For teams moving from prototype to production — where these patterns start to matter at scale — Genta builds production-grade agentic systems working embedded in engineering teams, starting with the simplest architecture that could plausibly work and layering in complexity as real usage reveals where the gaps are.

Where the Field Is Heading

A few directions worth watching as these patterns evolve.

Better planning with structured reasoning. Models like o3 and Claude's extended thinking show that giving models more compute at inference time improves multi-step reasoning quality. This makes planning patterns more reliable — the plan is less likely to contain logical errors if the model can think more carefully before committing.

Memory as a first-class pattern. The five patterns above all assume relatively stateless agents. The emerging sixth pattern is persistent memory — agents that accumulate experience across sessions and adapt based on what has and has not worked. This is still early, but projects in this space point clearly at where the field goes next.
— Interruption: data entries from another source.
/-- The engine operations of a block that is trimmed or killed: its commands go, its records are squashed with
the groups that they belong to, its tasks stop, its landings that wait are gone, its entries of the matching table are
freed, and its ALLOC request is withdrawn; none of them arrives (R140, R160, R207, R219, R221). -/
def State.stopEngines (s : State) (c b : Nat) : State :=
  let gone (r : HRec) : Bool := r.core == c && r.block == b
  let away (r : HRec) : Bool := s.cores.any fun e => match e.2.kiln.task with
    | some t => t.away && t.task.same r
    | none => false
  let s := s.breakGroups gone
  let s := s.updCluster (clusterOf c) fun k => { k with ring := k.ring.filter fun r => !gone r }
  let s := s.trimTasks fun r => gone r && !away r
  let s := s.updDie (dieOf c) fun d =>
    { d with arms := d.arms.filter fun e => !(e.core == c && e.block == b),
             landing := d.landing.filter fun e => e.arrives || !(e.ent.core == c && e.ent.block == b) }
  s.updCore c fun x =>
    { (x.updBlock b fun y => { y with req := false, lands := [] }) with
      cmds := x.cmds.filter fun k => k.block != b, allocs := x.allocs.filter fun k => k != b }

/-! ## Waves that end or are killed (R39, R47, R51, R235) -/

/-- Blocks drawn by a wave end with it (R51). -/
def State.endDrawn (s : State) (ds : List Drawn) : State :=
  let less (l : Launch) : Launch := { l with live := l.live - 1 }
  ds.foldl (fun s d =>
    { s with launches := updFirst (fun l => l.id == d.launch) less s.launches }) s

/-- The wave has no fragment left. -/
def State.endWave (s : State) (c w : Nat) : State :=
  match (s.core c).wave? w with
  | none => s
  | some wv =>
    (s.endDrawn wv.drawn).updWave c w fun y => { y with ended := true, drawn := [] }

/-- Squash the held stores of a wave that satisfy a test (R107). -/
def Core.squash (x : Core) (w : Nat) (q : HNum → Bool) : Core :=
  { x with held := x.held.filter fun h => !(h.wave == w && q h.num) }

/-- Every operation of a wave is abandoned, as RTE with a mask of 0 would (R235, R236). -/
def State.abandonAll (s : State) (c w : Nat) : State :=
  match (s.core c).wave? w with
  | none => s
  | some wv =>
    let s := wv.ops.foldl (fun s o =>
      if o.kind = 6 && wv.inWindow o.num then s.abandonEngine c w o.num else s) s
    let s := s.updCore c fun x => x.squash w fun n => wv.inWindow n
    s.updWave c w fun y => { y with ops := [], hzn := y.seq }

/-- Every fragment of a wave leaves the queue, its handler's too. -/
def Core.dropFrags (x : Core) (w : Nat) : Core :=
  (x.frags.filter fun f => f.wave == w).foldl (fun x f => x.dequeue f.id) x

/-- Whether another wave of a block runs. -/
def Core.otherRuns (x : Core) (b w : Nat) : Bool := x.waves.any fun y => y.block == b && y.slot != w && !y.ended

/-- The engine operations of a killed wave: where another wave of its block runs they are abandoned;
else the block is killed with its last wave (R129, R199, R221; DEDUCED, log 64). -/
def State.killEngines (s : State) (c w : Nat) : State :=
  match (s.core c).wave? w with
  | none => s
  | some y =>
    if (s.core c).otherRuns y.block w then
      s.abandonWhere c (fun k => k.wave == w) fun r => r.core == c && r.wave == w
    else s.stopEngines c y.block

/-- The engine operations of a wave whose fault buffer entries are free stall no more: commands, records of the ring and
running tasks, commands at the Bellows, and matched messages (R129). -/
def State.unstall (s : State) (c w : Nat) : State :=
  let rec_ (r : HRec) : HRec := if r.core = c ∧ r.wave = w then { r with inFault := false } else r
  let coll (q : CollCmd) : CollCmd := if q.core = c ∧ q.wave = w then { q with inFault := false } else q
  let s := s.updCore c fun x => { x with cmds := x.cmds.map fun k =>
    if k.wave = w then { k with inFault := false } else k }
  let s := s.updCluster (clusterOf c) fun x => { x with ring := x.ring.map rec_ }
  let land (m : MatchLand) : MatchLand := if m.ent.core = c ∧ m.ent.wave = w then { m with inFault := false } else m
  let die (d : Die) : Die :=
    { d with comms := d.comms.map (fun e => (e.1, { e.2 with queue := e.2.queue.map coll })),
             landing := d.landing.map land }
  let s := { s with dies := s.dies.map fun e => (e.1, die e.2) }
  (List.range 4).foldl (fun s j => s.updCore (4 * clusterOf c + j) fun x =>
    { x with kiln := { x.kiln with task := x.kiln.task.map fun t => { t with task := rec_ t.task } } }) s

/-- A wave is killed: its fragments end, its operations are abandoned, its trap and its fault
buffer entries are gone (R47, R129). -/
def State.killWave (s : State) (c w : Nat) : State :=
  let s := (s.killEngines c w).abandonAll c w
  let s := s.updCore c fun x =>
    { (x.dropFrags w).dropFaults (fun e => e.wave == w) with
      trapQueue := x.trapQueue.filter fun j => j != w }
  let s := (s.unstall c w).refillFaults c
  let s := s.updWave c w fun y =>
    { y with trap := none, win := none, winHeld := false, frameAsked := false, heldFetchw := none, trapcause := 0 }
  s.endWave c w

/-- A failure in a trap handler: the interrupted wave is killed, the launch records E_TRAP_NESTED,
and the original cause is counted (R235). -/
def State.nestedTrap (s : State) (c w : Nat) : State :=
  let id := s.launchOf c w
  ((s.killWave c w).launchFault id eTrapNested).countLaunchErr

/-! ## Precise traps (R230) -/

/-- The issuing word traps precisely: it does nothing, and the wave issues no further word. -/
def State.raise (s : State) (x : Ctx) (t : Cause) : State :=
  if x.frag.handler then s.nestedTrap x.c x.wave.slot
  else
    let p : PreciseTrap :=
      { code := t.code, sub := t.sub, addr := t.addr, pc := x.frag.loc.addr, word := x.word,
        fmask := x.frag.mask, frag := x.frag.id }
    let s := s.updWave x.c x.wave.slot fun w => { w with trap := some p }
    s.updCore x.c fun k => { (k.updFrag x.frag.id fun f => { f with holds := false }) with
      trapQueue := k.trapQueue ++ [x.wave.slot] }

/-! ## How an operation resolves (R228, R235) -/

/-- The operation has succeeded. A success of the retry is counted; a handler's operation is gone
with its success (R228 item 3). -/
def State.finishOp (s : State) (c w : Nat) (n : HNum) : State :=
  match ((s.core c).wave? w).bind fun y => y.op? n with
  | none => s
  | some o =>
    let s := if o.retried then
        s.updCore c fun x => { x with cnt := { x.cnt with transient := satInc x.cnt.transient } }
      else s
    if o.handler then
      s.updWave c w fun y => { y with ops := y.ops.filter fun p => !(p.handler && p.num == n) }
    else s.updOp c w n Op.succeed

/-- The operation has failed lastingly; a handler's failure kills the interrupted wave. -/
def State.failLasting (s : State) (c w : Nat) (n : HNum) (code : BitVec 16) (a : DWord) : State :=
  match ((s.core c).wave? w).bind fun y => y.op? n with
  | none => s
  | some o =>
    if o.handler then s.nestedTrap c w
    else s.updOp c w n fun o => { o with status := .failed code a }

/-- An attempt has failed: the first is retried, the second is lasting (R228). -/
def State.failOp (s : State) (c w : Nat) (n : HNum) (code : BitVec 16) (a : DWord) : State :=
  match ((s.core c).wave? w).bind fun y => y.op? n with
  | none => s
  | some o =>
    if o.retried then s.failLasting c w n code a
    else s.updOp c w n fun o => { o with status := .failing code a }

/-! ## Issuing a word -/

/-- The shared prologue of a vector word: SUB 4 for a register at or above the budget, whatever
the guard; then consumed poison; then the effect, on the active lanes (R40, R76, R271, R295). -/
def issueVector (s : State) (g : Ctl) (regs : List Nat) (srcs : List Src)
    (k : Ctx → LaneMask → State) : Host.Outcome State Fault Refusal :=
  match s.ctx? with
  | none => .fault .noFragment
  | some x =>
    if !regs.all x.regOk then .next (s.raise x (illegal 4))
    else if x.guardPoison g x.frag.mask || x.anyPoison (x.active g) srcs then
      .next (s.raise x ⟨ePoisonConsumed, 0, 0⟩)
    else .next (k x (x.active g))

/-- The shared prologue of a uniform word (R48, R277): the guard counts in the lowest lane. -/
def issueUniform (s : State) (g : Ctl) (srcs : List Src) (k : Ctx → Ctx) :
    Host.Outcome State Fault Refusal :=
  match s.ctx? with
  | none => .fault .noFragment
  | some x =>
    let low := match lowLane x.frag.mask with
      | some l => laneBit l
      | none => 0
    if x.guardPoison g low || x.anyPoison (x.uniformActive g) srcs then
      .next (s.raise x ⟨ePoisonConsumed, 0, 0⟩)
    else if x.uniformActive g == 0 then .next (s.save (x.done g.sw))
    else .next (s.save ((k x).done g.sw))

/-- A demoted fragment's record with its demotion ended (R179). -/
def Frag.promoted (f : Frag) : Frag :=
  if f.damper.dem then { f with damper := { f.damper with dem := false, drun := 0 } } else f

/-- The demotion of every fragment of a wave ends. -/
def Core.clearDemotion (x : Core) (w : Nat) : Core :=
  { x with frags := x.frags.map fun f => if f.wave == w then f.promoted else f }

/-- Whether a demoted fragment of the wave has the issuing one for a sibling. -/
def Ctx.demotesSibling (x : Ctx) : Bool :=
  x.core.frags.any fun f => f.wave == x.wave.slot && f.id != x.frag.id && f.damper.dem

/-- The issuing fragment commits a store, an atomic or an arrival: where it is the sibling of a demoted
fragment, the demotion of every fragment of the wave ends, its own too (R53, R179, R227). -/
def Ctx.commitStore (x : Ctx) : Ctx :=
  if x.demotesSibling then
    { x with core := x.core.clearDemotion x.wave.slot, frag := x.frag.promoted }
  else x

/-! ## The horizon (R81, R229) -/

/-- HZN moves past every operation that has resolved as successful, or that is gone. It does not
pass a store whose held line has not drained (R107, R188). -/
def Wave.advance (held : HNum → Bool) (fuel : Nat) (w : Wave) : Wave :=
  match fuel with
  | 0 => w
  | fuel + 1 =>
    if w.shp || w.hzn = w.seq || held w.hzn then w
    else
      match w.ops.find? fun o => o.num == w.hzn && !o.handler with
      | none => Wave.advance held fuel { w with hzn := w.hzn + 1 }
      | some o =>
        if o.status = .done then
          Wave.advance held fuel { w with hzn := w.hzn + 1,
                                          ops := w.ops.filter fun p => p.handler || p.num != w.hzn }
        else w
Standardized communication protocols. The Google A2A protocol and MCP are both attempts to standardize how agents communicate with tools and with each other. As these become common infrastructure, the multi-agent pattern gets easier to implement reliably — the coordination overhead shrinks when everyone speaks the same protocol.

The patterns themselves are not the destination. They are a shared vocabulary for making decisions about agent architecture — decisions that currently get made implicitly and inconsistently, often by whoever writes the first version of the agent. Making those decisions explicit, early, and for clear reasons, is most of what separates teams that ship reliable agentic systems from teams that ship impressive demos.